Record changes made to a file when a new version is created.

Grey outlines of three document icons with Version 1, 1.1, 1.2 above, back background.

Here are various ways to implement version control, again taken directly from the above link:

The date recorded in the file name or within the file, for example, HealthTest-2008-04-06.
Version numbering in the file name, for example, HealthTest-00-02 or HealthTest_v2.
A file history, version control table or notes included within a file, where versions, dates, authors and details of changes to the file are recorded.
Version control facilities within the software used.
Using versioning software, e.g. Subversion.
Using file-sharing services, such as Dropbox or Google Docs.
Controlling rights to file-editing.
Manual merging of entries or edits by multiple users.

For visual examples of version control, please visit the UK Data Service’s website on versioning:

UK Data Service

Metadata describes and documents your research data and allows your work to be discovered, accessed and reused by the scholarly community. Proper documentation allows your research to be found through data repositories, library catalogues, archives and scholarly citations. It also allows finders to locate and understand the content of your research.

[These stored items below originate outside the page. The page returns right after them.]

/-- ANNOUNCE_RECEIPT_TIMEOUT (R282): the algorithm runs without the master. -/
def execAnnounceReceiptTimeout (dom : Nat) (s : State) : Outcome :=
  .next (s.onDomain dom fun d s =>
    let m := s.tk.dom dom
    let s := s.advanceNow (m.annAt + u8 d 8 * dmAnnounce d)
    let s := s.updDom dom fun m => { m with
      foreign := m.foreign.filter fun f => !m.master.any fun g => sameMaster f.ann g
      lostAnn := (m.master.map fun g => (g.identity, g.lane, s.now)).or m.lostAnn
      master := none, annAt := s.now, twoStep := [], delayReq := [] }
    (s.loseSource (domSrc dom)).runBmc dom d true)

/-- SYNC_RECEIPT_TIMEOUT (R282): the Follow_Up of a Sync that waited comes too late. -/
def execSyncReceiptTimeout (dom : Nat) (s : State) : Outcome :=
  .next (s.onDomain dom fun d s =>
    let st := (s.tk.servo (domSrc dom)).st
    if st ≠ .locked ∧ st ≠ .acquiring then s
    else
      let s := s.advanceNow ((s.tk.dom dom).syncAt + 4 * dmSync d)
      (s.updDom dom fun m => { m with
        lostSync := some s.now, syncAt := s.now, twoStep := [], lateFollow := m.lateFollow ++ m.twoStep.map Prod.fst }).loseSource (domSrc dom))

/-- FOLLOW_UP_TIMEOUT: one Sync interval after the oldest Sync that waits, which is not used (R282). -/
def execFollowUpTimeout (dom : Nat) (s : State) : Outcome :=
  .next (s.onDomain dom fun d s => match (s.tk.dom dom).twoStep with
    | [] => s
    | (seq, _, since) :: rest =>
      (s.advanceNow (since + dmSync d)).updDom dom fun m => { m with twoStep := rest, lateFollow := m.lateFollow ++ [seq] })

/-- DELAY_RESP_TIMEOUT: one Delay_Req interval after the oldest Delay_Req that waits, and at most 1 s; the path delay keeps its
last value (R282). -/
def execDelayRespTimeout (dom : Nat) (s : State) : Outcome :=
  .next (s.onDomain dom fun d s => match (s.tk.dom dom).delayReq with
    | [] => s
    | (seq, _, since) :: rest =>
      (s.advanceNow (since + min (dmDelay d) (secT 1))).updDom dom fun m => { m with
        delayReq := rest, lateDelay := m.lateDelay ++ [seq] })

/-- The usable ports of a domain in the role master. -/
def State.masterPorts (s : State) (dom : Nat) (d : Bytes) : List Nat :=
  (s.cfg.domainPorts dom).filter fun l => !s.portFaulty l && s.portRole dom l d = .master

/-- PTP_SYNC_INTERVAL: every master port of a domain sends Sync with the domain's time at its egress, and Follow_Up where its
record selects two-step (R271, R272, R274, R277). -/
def execPtpSyncInterval (dom : Nat) (s : State) : Outcome :=
  .next (s.onDomain dom fun d s =>
    let m := s.tk.dom dom
    let two := bit (u8 d 12) 0
    let ports := s.masterPorts dom d
    let s := ports.foldl (fun s l =>
      let t := leBytes 16 (s.egress l (s.laneFree l (s.eventBytes l)) + m.servo.offset).toNat
      let s := s.ptpPacket l d true "ptp sync" none (leBytes 2 m.syncSeq ++ leBytes 1 (flag two 0) ++ (if two then zeros 16 else t))
      if two then s.ptpPacket l d false "ptp follow-up" none (leBytes 2 m.syncSeq ++ t) else s) s
    if ports.isEmpty then s else s.updDom dom fun m => { m with syncSeq := (m.syncSeq + 1) % 65536 })

/-- The masterLockingStatus that a master announces (R276). -/
def State.lockingStatus (s : State) : Nat :=
  match (s.tk.servo s.tk.source).st with
  | .locked => 3
  | .acquiring => 2
  | _ => 1

/-- The grandmaster and the steps from it that a domain announces: its own, or that of its master (R272, R274). -/
def State.announced (s : State) (dom : Nat) (d : Bytes) : List Nat :=
  match (s.tk.dom dom).servo.st, (s.tk.dom dom).master with
  | .master, _ => (s.ownRank dom d).take 7
  | _, some b => [b.priority1, b.clockClass, b.accuracy, b.variance, b.priority2, b.identity, b.steps + 1]
  | _, none => (s.ownRank dom d).take 7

Below are some of the metadata elements that are included in research documentation:

Creator(s) or Principal investigator(s)
Description (a short abstract)
Funding agencies
Date/versions
Subject
Format
Unique persistent identifier (e.g. doi)

Aside from citations and file-level metadata, various disciplines and data repositories have developed and may require specific metadata standards. For example, DDI (Data Documentation Initiative) describes data in the field of humanities and social sciences:

Data Documentation Initiative (DDI)

If you are looking for a schema specific to your discipline, please consult UK Digital Curation Centre’s comprehensive list of disciplinary specific metadata standards:

Digital Curation Centre - Search by Discipline

A README file is a Plain Text (.txt) file that is used to provide information about the project. This can include locations of different datasets, software used to analyze data, research team members and their roles in the project, and definitions of technical terms. A README file also allows the contextualization of information and decisions long after a research project has ended.

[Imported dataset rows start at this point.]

-- ==== Sys2Proof/Machine/Colour.lean ====
section
/-! DEFINITION. The colour pipeline and light-sensor calibration (R175-R202): COLOUR_SPACE, MIX_STRATEGY, DIM_CURVE,
CALSET_LOAD, SENSOR_SCRIPT, CAL_RUN, CAL_RESULT, TRIM_CONTROL, TRIM_STATUS, the sensor and calibration events, and the
drive codes of emitters. -/

namespace Sys2Proof.Machine

/-! ## Working space (R178) -/

/-- The RGB to XYZ matrix of BT.709 primaries and D65 white, as exact ratios row by row (R178, log entry 20). -/
def matrix709 : List (Nat × Nat) :=
  [(506752, 1228815), (87881, 245763), (12673, 70218), (87098, 409605), (175762, 245763), (12673, 175545),
   (7918, 409605), (87881, 737289), (1001167, 1053270)]

/-- The RGB to XYZ matrix of BT.2020 primaries and D65 white (R178, log entry 20). -/
def matrix2020 : List (Nat × Nat) :=
  [(63426534, 99577255), (20160776, 139408157), (47086771, 278816314), (26158966, 99577255), (472592308, 697040785),
   (8267143, 139408157), (0, 1), (19567812, 697040785), (295819943, 278816314)]

/-- The matrix of a mode with its standard's primaries. -/
def modeMatrix (mode : Nat) : List F32 :=
  (if mode = 0 then matrix709 else matrix2020).map fun r => F32.ofRat r.1 r.2

/-- Nine binary32 values at an offset. -/
def nineAt (d : Bytes) (off : Nat) : List F32 := (List.range 9).map fun i => F32.ofBits (u32 d (off + 4 * i))

/-- The COLOUR_SPACE record in effect, with the matrix of every mode filled in (R178, R558). -/
def Cfg.spaceRec (c : Cfg) : Bytes :=
  let d := (c.get .space 0).getD (zeros 40)
  if u8 d 0 = 2 then d else d.take 4 ++ (modeMatrix (u8 d 0)).flatMap fun v => leBytes 4 v.toBits

/-- The matrix in effect. -/
def Cfg.matrix (c : Cfg) : List F32 := nineAt c.spaceRec 4

/-- The value of a finite binary32 in units of 2^-149; 0 for the others. -/
def f32Units : F32 → Int
  | .fin neg k => F32.units neg k
  | _ => 0

/-- The determinant of a matrix of nine, exactly, in units of 2^-447. -/
def det9 (m : List F32) : Int :=
  let a := fun i => f32Units (m.getD i .nan)
  a 0 * (a 4 * a 8 - a 5 * a 7) - a 1 * (a 3 * a 8 - a 5 * a 6) + a 2 * (a 3 * a 7 - a 4 * a 6)

/-- COLOUR_SPACE (R178). -/
def colourSpaceOp : Op where
  code := 0x0601
  cls := .staged
  layout := fixedLayout [1, 3, 36]
  body := .staged fun r c _ => do
    let d := r.payload
    inRange (u8 d 0 ≤ 2) 0
    if u8 d 0 = 2 then
      let m := nineAt d 4
      eachIdx m 0 fun i v => inRange v.finite (4 + 4 * i)
      inRange (det9 m ≠ 0) 4
      let row := f32Units (m.getD 3 .nan) + f32Units (m.getD 4 .nan) + f32Units (m.getD 5 .nan)
      inRange ((row - 2 ^ 149).natAbs ≤ 2 ^ 133) 4
    .ok (c.put .space 0 d)

/-- MIX_STRATEGY (R181). -/
def mixStrategyOp : Op where
  code := 0x0602
  cls := .staged
  layout := countLayout 8
  body := .staged fun r c _ =>
    foldIdx (records r.payload 8 8 (u32 r.payload 0)) 0 c fun i c d => do
      let off := 8 + 8 * i
      match c.get .ftype (u16 d 0) with
      | none => .error ⟨Status.badReference, off⟩
      | some t =>
        inRange (u8 d 2 = 0 ∨ (u8 d 2 = 1 ∧ 4 ≤ ftEmitters t)) (off + 2)
        .ok (c.put .mix (u16 d 0) d)

/-- DIM_CURVE (R184). -/
def dimCurveOp : Op where
  code := 0x0603
  cls := .staged
  layout := fixedLayout ([1, 3] ++ List.replicate 257 4)
  body := .staged fun r c _ => do
    let d := r.payload
    inRange (1 ≤ u8 d 0 ∧ u8 d 0 ≤ 63) 0
    eachIdx (List.range 257) 0 fun _ k => inRange (u32 d (4 + 4 * k) % 2 ^ 21 ≤ 0x100000) (4 + 4 * k)
    .ok (c.put .dimCurve (u8 d 0) d)

/-! ## Calibration sets, bindings, groups, scripts (R185, R188) -/

/-- The bytes of a temperature point for n emitters (R185). -/
abbrev pointSize (n : Nat) : Nat := 4 + 12 * n

/-- TEMP of point p of a set record. -/
def setTemp (d : Bytes) (n p : Nat) : Int := iAt d (8 + p * pointSize n) 2

/-- The points of a set record. -/
def setPoints (d : Bytes) (n : Nat) : List Bytes := (List.range (u8 d 6)).map fun p => slice d (8 + p * pointSize n) (pointSize n)

/-- Set record, one command (R185). -/
def calSetRecord (c : Cfg) (d : Bytes) : Chk? Cfg :=
  match c.get .ftype (u16 d 4) with
  | none => do
    inRange (u16 d 2 ≤ 4095) 2
    .error ⟨Status.badReference, 4⟩
  | some t => do
    let n := ftEmitters t
    inRange (d.length = 8 + u8 d 6 * pointSize n) 6
    inRange (u16 d 2 ≤ 4095) 2
    inRange (1 ≤ n) 4
    inRange ((c.all .binding).all fun e => u16 e.2 4 ≠ u16 d 2 || (c.get .patch e.1).any fun p => paType p = u16 d 4) 4
    inRange (1 ≤ u8 d 6 ∧ u8 d 6 ≤ 5) 6
    eachIdx (List.range (u8 d 6)) 0 fun _ p =>
      do
        inRange (p = 0 ∨ setTemp d n (p - 1) + 16 ≤ setTemp d n p) (8 + p * pointSize n)
        eachIdx (List.range n) 0 fun _ e =>
          inRange (1 ≤ u32 d (8 + p * pointSize n + 12 + 12 * e)) (8 + p * pointSize n + 12 + 12 * e)
    .ok { c.put .calSet (u16 d 2) d with loaded := c.loaded ++ [u16 d 2] }

/-- A binding record of an instance names TRIM. -/
abbrev bdTrim (d : Bytes) : Bool := (u8 d 7).testBit 0

/-- One binding record at a payload offset (R185). -/
def bindingRecord (off : Nat) (c : Cfg) (d : Bytes) : Chk? Cfg :=
  match c.get .patch (u32 d 0) with
  | none => .error ⟨Status.badReference, off⟩
  | some p => do
    if u16 d 4 ≠ 0xFFFF then
      match c.get .calSet (u16 d 4) with
      | none => .error ⟨Status.badReference, off + 4⟩
      | some set => inRange (u16 set 4 = paType p) (off + 4)
    if bdTrim d then
      match c.get .script (u8 d 8) with
      | none => .error ⟨Status.badReference, off + 8⟩
      | some sc => inRange (u8 sc 4 = 0) (off + 8)
    inRange (u8 d 9 ≤ 15 ∨ u8 d 9 = 0xFF) (off + 9)
    need (u8 d 9 = 0xFF || c.has .canvas (u8 d 9)) Status.badReference (off + 9)
    let c := c.put .binding (u32 d 0) d
    inRange (((c.all .binding).filter fun e => bdTrim e.2).length ≤ 32768) off
    .ok c

/-- A thermal group record (R185). -/
def groupRecord (c : Cfg) (d : Bytes) : Chk? Cfg := do
  inRange (u8 d 3 ≤ 3) 3
  if u8 d 3 = 1 then
    match c.get .script (u8 d 4) with
    | none => .error ⟨Status.badReference, 4⟩
    | some sc => inRange (u8 sc 4 = 1) 4
  inRange (u8 d 3 ≠ 2 ∨ u8 d 4 ≤ 15) 4
  .ok (c.put .group (u8 d 2) d)

/-- The layout of CALSET_LOAD by KIND; the points of a set are checked where the type is known (R185, R557). -/
def calsetLayout (b : Bytes) : Option Nat :=
  match b with
  | [] => some 0
  | _ => match u8 b 0 with
    | 0 => firstMissing [1, 1, 2, 2, 1, 1] 0 b.length
    | 1 => layout [1, 3, 4] (some (4, fun b => 16 * u32 b 4)) b
    | 2 => layout [1, 1, 1, 1, 1, 1, 2] none b
    | _ => none

/-- CALSET_LOAD (R185). -/
def calsetLoadOp : Op where
  code := 0x0604
  cls := .staged
  layout := calsetLayout
  body := .staged fun r c _ =>
    match u8 r.payload 0 with
    | 0 => calSetRecord c r.payload
    | 1 => foldIdx (records r.payload 8 16 (u32 r.payload 4)) 0 c fun i c d => bindingRecord (8 + 16 * i) c d
    | 2 => groupRecord c r.payload
    | _ => .error ⟨Status.outOfRange, 0⟩

/-- The bytes that a script reads (R188). -/
def scriptReads (d : Bytes) : Nat :=
  ((List.range (u8 d 5)).map fun j => if u8 d (52 + 8 * j) = 2 then u8 d (53 + 8 * j) else 0).foldl (· + ·) 0

/-- The bytes of a raw channel (R188 FORMAT). -/
def scriptWidth (d : Bytes) : Nat := if (u8 d 6).testBit 0 then 3 else 2

/-- SENSOR_SCRIPT (R188). -/
def sensorScriptOp : Op where
  code := 0x0605
  cls := .staged
  layout := layout [1, 1, 1, 1, 1, 1, 1, 1, 2, 3, 3, 36] (some (5, fun b => 8 * u8 b 5))
  body := .staged fun r c _ => do
    let d := r.payload
    inRange (u8 d 0 ≤ 63) 0
    inRange (u8 d 1 ≤ 3) 1
    inRange (u8 d 3 ≤ 2) 3
    inRange (u8 d 4 ≤ 1) 4
    inRange (1 ≤ u8 d 5 ∧ u8 d 5 ≤ 32) 5
    inRange (10 ≤ u16 d 8 ∧ u16 d 8 ≤ 60000) 8
    eachIdx (List.range (if u8 d 4 = 0 then 3 else 1)) 0 fun _ i =>
      inRange (u8 d (10 + i) + scriptWidth d ≤ scriptReads d) (10 + i)
    eachIdx (List.range (u8 d 5)) 0 fun _ j => do
      let off := 52 + 8 * j
      inRange (1 ≤ u8 d off ∧ u8 d off ≤ 3) off
      inRange (u8 d off ≠ 1 ∨ (1 ≤ u8 d (off + 1) ∧ u8 d (off + 1) ≤ 4)) (off + 1)
      inRange (u8 d off ≠ 2 ∨ (1 ≤ u8 d (off + 1) ∧ u8 d (off + 1) ≤ 16)) (off + 1)
      inRange (u8 d off ≠ 3 ∨ u32 d (off + 4) ≤ 1000000) (off + 4)
    .ok (c.put .script (u8 d 0) d)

In general, your README files should be written in a way that is readily understood by peers in your discipline. It is also preferable if your README file is machine readable. Below are couple of links from Cornell University and the University of British Columbia that are on creating README files.

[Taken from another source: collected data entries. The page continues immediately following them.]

-- ==== Sys2Proof/Machine/Meter.lean ====
section
/-! DEFINITION. Energy metering, pulse outputs, energy-limited feeders, the night meter, the RTC and the tamper inputs
(R403-R434), with the METER block. -/

namespace Sys2Proof.Machine

/-! ## Records (R406, R418, R422, R424, R430) -/

/-- TYPE of a meter record. -/
abbrev mtType (d : Bytes) : Nat := u8 d 2
/-- MCLK rate of a meter record. -/
abbrev mtClock (d : Bytes) : Nat := u8 d 3
/-- N: line cycles per interval. -/
abbrev mtCycles (d : Bytes) : Nat := u16 d 4
/-- CLEAR of a meter record. -/
abbrev mtClear (d : Bytes) : Bool := bit (u16 d 6) 0
/-- HPF of an AC meter. -/
def mtHpf (d : Bytes) : Bool := bit (u16 d 6) 1 && mtType d ≠ 2
/-- Full-scale voltage in mV. -/
abbrev mtV (d : Bytes) : Nat := u32 d 8
/-- Full-scale current in mA. -/
abbrev mtI (d : Bytes) : Nat := u32 d 12
/-- Input number j of V1, V2, V3, I1, I2, I3, IN; 0xFF is unused. -/
abbrev mtIn (d : Bytes) (j : Nat) : Nat := u8 d (16 + j)
/-- GAIN of input j. -/
abbrev mtGain (d : Bytes) (j : Nat) : Nat := u32 d (24 + 4 * j)
/-- Input j is inverted. -/
def mtInvert (d : Bytes) (j : Nat) : Bool := 3 ≤ j && bit (u8 d 23) (j - 3)
/-- The phases of a meter. -/
def mtPhases (d : Bytes) : Nat := if mtType d = 1 then 3 else 1
/-- The sets of a meter: with a total for three phases (R405). -/
def mtSets (d : Bytes) : Nat := if mtType d = 1 then 4 else 1
/-- The input positions that a meter must use (R405). -/
def mtUsed (type : Nat) : List Nat := if type = 1 then [0, 1, 2, 3, 4, 5] else [0, 3]
/-- The input positions in use. -/
def mtInputs (d : Bytes) : List Nat := (List.range 7).filter fun j => mtIn d j ≠ 0xFF

/-- K: 2^-64 Wh per full-scale sample (R408), rounded. -/
def mtK (d : Bytes) : Nat := (2 * mtV d * mtI d * 2 ^ 33 + 140625000000000) / (2 * 140625000000000)

/-- A meter record (R406, R407) at a payload offset. -/
def meterRecord (off : Nat) (c : Cfg) (d : Bytes) : Chk? Cfg := do
  let m := u8 d 1
  inRange (m ≤ 7) (off + 1)
  if mtType d = 0xFF then .ok (c.del .meter m)
  else
    inRange (mtType d ≤ 2) (off + 2)
    inRange (mtClock d ≤ 1) (off + 3)
    inRange (1 ≤ mtCycles d ∧ mtCycles d ≤ 1024) (off + 4)
    inRange (250000000 ≤ mtV d * mtI d ∧ mtV d * mtI d ≤ 1600000000000) (off + 8)
    eachIdx (List.range 7) 0 fun _ j => do
      inRange (mtIn d j ≤ 15 ∨ mtIn d j = 0xFF) (off + 16 + j)
      inRange (if (mtUsed (mtType d)).contains j then mtIn d j ≠ 0xFF else mtIn d j = 0xFF ∨ (mtType d = 1 ∧ j = 6)) (off + 16 + j)
    eachIdx (List.range 7) 0 fun _ j => inRange (0x20000000 ≤ mtGain d j ∧ mtGain d j ≤ 0x60000000) (off + 24 + 4 * j)
    eachIdx (List.range 3) 0 fun _ p => inRange (-2047 ≤ iAt d (52 + 2 * p) 2 ∧ iAt d (52 + 2 * p) 2 ≤ 2047) (off + 52 + 2 * p)
    .ok (c.put .meter m d)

Cornell University - Guide to writing "readme" style metadata
UBC - How do I create a README
Here is UBC's guide on writing a README file.

README Template from UBC
This is a README Template created by the University of British Columbia Library.

Storage and security are the foundations of good research data management; your research efforts will be wasted otherwise. Data stored on desktops, laptops and/or personal devices should be transferred to secure storage that is regularly backed up.

Follow the 3-2-1 Rule:

Save three copies of your data, on two different types of storage media, and keep one copy off-site.

Three document icons, storage media types (External Hard Drive, Cloud Storage, U F V server), U F V school outline with doc.